Content starts

-- ==== Sys2Proof/Machine/Opening.lean ====
section
/-!
DEFINITION. Opening a taken frame: route, key, authentication, ASN, parsing, validation, booking, commit and export
(R30 to R32, R142 to R163), its rejection, forwarding while a shard drains, and METER_REMOVE.
-/

namespace Sys2Proof.Machine

/-- Frames are opened: DEV_READY, a device ID, TB3 valid, replay ended, acceptance not stopped (R20, R288, R351, R383).
A refusal of taking does not keep the frames already taken from being opened (assumption log 29). -/
def opens (s : State) : Bool :=
  s.dev.devReady && s.dev.deviceId != 0#32 && tb3Valid s && s.dev.replayed && !s.dev.acceptStopped

/-! ### RAW_FRAME records (R32, R162) -/

/-- The payload of a RAW_FRAME record. -/
def rawPayload (e : Intake) (reason : Nat) : Bytes :=
  let a := apduOf e.origin e.frame
  le 2 a.length ++ le 1 e.origin ++ le 1 reason ++ le 1 e.lc ++ le 1 e.port ++ le 2 (unsigned 2 e.rssi)
    ++ le 2 (linkSequence e.origin e.frame) ++ le 2 (linkAddress e.origin e.frame) ++ zeros 4 ++ a

/-- A RAW_FRAME record of a slot's shard, whatever the shard's opened types. -/
def rawOfSlot (n : Nat) (e : Intake) (flags reason asn : Nat) (s : State) : State :=
  commitRec (slotRec s n 3 (BitVec.ofNat 8 flags) asn e.stamp (rawPayload e reason)) s

/-- The RAW_FRAME record of an opened or rejected frame: in field role only (R32, R162). -/
def rawFrame (n : Nat) (e : Intake) (flags reason asn : Nat) (s : State) : State :=
  if s.dev.core then s else rawOfSlot n e flags reason asn s

/-- The RAW_FRAME record of an UNROUTED frame: no shard, slot 0, epoch 0, ring 0, UNCIPHERED where its APDU is (R19, R32, R50).
With no slot there is no generation: its ASN is 0, ciphered or not (DESIGN CHOICE, assumption log 76). -/
def rawUnrouted (e : Intake) (s : State) : State :=
  if s.dev.core then s
  else commitRec { seq := 0, ring := 0, type := 3, flags := BitVec.ofNat 8 (4 + flag 5 (!isCiphered (apduOf e.origin e.frame))), slot := 0, shard := none, epoch := 0, asn := 0, stamp := e.stamp,
                   eui := 0#64, local_ := 0#16, payload := rawPayload e 1 } s

/-! ### Rejection (R31) -/

/-- A slot's counter rises, saturating at 32 bits (R146). -/
def countSlot (n i : Nat) (k : Nat) (s : State) : State :=
  modSlot n (fun x => { x with counters := x.counters.modify i fun c => min (c + k) (2 ^ 32 - 1) }) s

/-- A device counter rises (R398). -/
def countDev (i : Nat) (s : State) : State := s.onDev fun d => { d with counters := d.counters.modify i (· + 1) }

/-- Reasons of a RAW_FRAME payload (R162). -/
def rsUnrouted : Nat := 1
def rsNoKey : Nat := 2
def rsAuthFailed : Nat := 3
def rsNotNewer : Nat := 4
def rsDuplicate : Nat := 5
def rsUnciphered : Nat := 6

/-- The slot counter and the device counter of a reason (R146, R398); the device has none for UNCIPHERED. -/
def slotCounter (reason : Nat) : Nat := if reason = rsNoKey then 0 else if reason = rsAuthFailed then 1 else if reason = rsNotNewer then 2
  else if reason = rsDuplicate then 3 else 4
def devCounter (reason : Nat) : Option Nat := if reason = rsNoKey then some 6 else if reason = rsAuthFailed then some 5
  else if reason = rsNotNewer then some 4 else if reason = rsDuplicate then some 3 else none

/-- The code of the record of a frame not accepted: of the security class, 0x3xxx (R31, R322); which one is open (log 2). -/
def securityCode (reason : Nat) : Nat := 0x3000 + Config.rejectYew reason % 0x1000

/-- A frame of a slot is not accepted: counted, recorded at most once an hour per slot unless DUPLICATE, and exported as
REJECTED in field role (R31, R32). The data of the record are the reason and the frame's ASN, those of an UNROUTED frame its link
address: the manual gives them no layout (DESIGN CHOICE, assumption log 76). -/
def rejectFrame (n : Nat) (e : Intake) (reason asn : Nat) (s : State) : State :=
  let s1 := countSlot n (slotCounter reason) 1 s
  let s2 := match devCounter reason with | some i => countDev i s1 | none => s1
  let s3 := if reason = rsDuplicate then s2
    else limited (limitKey 0x3040 n) nsHour (yew (securityCode reason) kSlot n (le 1 reason ++ le 8 asn)) s2
  rawFrame n e (4 + (if reason = rsUnciphered then 32 else 0)) reason asn s3

/-- A frame that routes to no slot: counted, recorded at most once a minute, exported as UNROUTED in field role (R31, R144). -/
def unrouted (e : Intake) (s : State) : State :=
  rawUnrouted e (limited (limitKey 0x3041 0) nsMin
    (yew (securityCode rsUnrouted) kDevice 0 (le 4 (linkAddress e.origin e.frame))) (countDev 2 s))

/-! ### Keys and authentication (R147 to R149) -/

/-- EK and AK of a frame at a generation: the dedicated key for general-ded-ciphering, with the slot's AK (R148). -/
def frameKey (s : State) (n gen : Nat) (ded : Bool) : Option (Bytes × Bytes) :=
  let x := slot s n
  match keysOf s n gen with
  | none => none
  | some (ek, ak) =>
    if ded then (Tbl.get s.vlt.dedicated n).map fun d => (Config.trng d (keyBytes x.suite), ak) else some (ek, ak)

Content ends

In the records above, return only the line that contains "else limited (limitKey" and every line after it through the last, exactly as they appear.

§ **Exercise result**:
    else limited (limitKey 0x3040 n) nsHour (yew (securityCode reason) kSlot n (le 1 reason ++ le 8 asn)) s2
  rawFrame n e (4 + (if reason = rsUnciphered then 32 else 0)) reason asn s3

/-- A frame that routes to no slot: counted, recorded at most once a minute, exported as UNROUTED in field role (R31, R144). -/
def unrouted (e : Intake) (s : State) : State :=
  rawUnrouted e (limited (limitKey 0x3041 0) nsMin
    (yew (securityCode rsUnrouted) kDevice 0 (le 4 (linkAddress e.origin e.frame))) (countDev 2 s))

/-! ### Keys and authentication (R147 to R149) -/

/-- EK and AK of a frame at a generation: the dedicated key for general-ded-ciphering, with the slot's AK (R148). -/
def frameKey (s : State) (n gen : Nat) (ded : Bool) : Option (Bytes × Bytes) :=
  let x := slot s n
  match keysOf s n gen with
  | none => none
  | some (ek, ak) =>
    if ded then (Tbl.get s.vlt.dedicated n).map fun d => (Config.trng d (keyBytes x.suite), ak) else some (ek, ak)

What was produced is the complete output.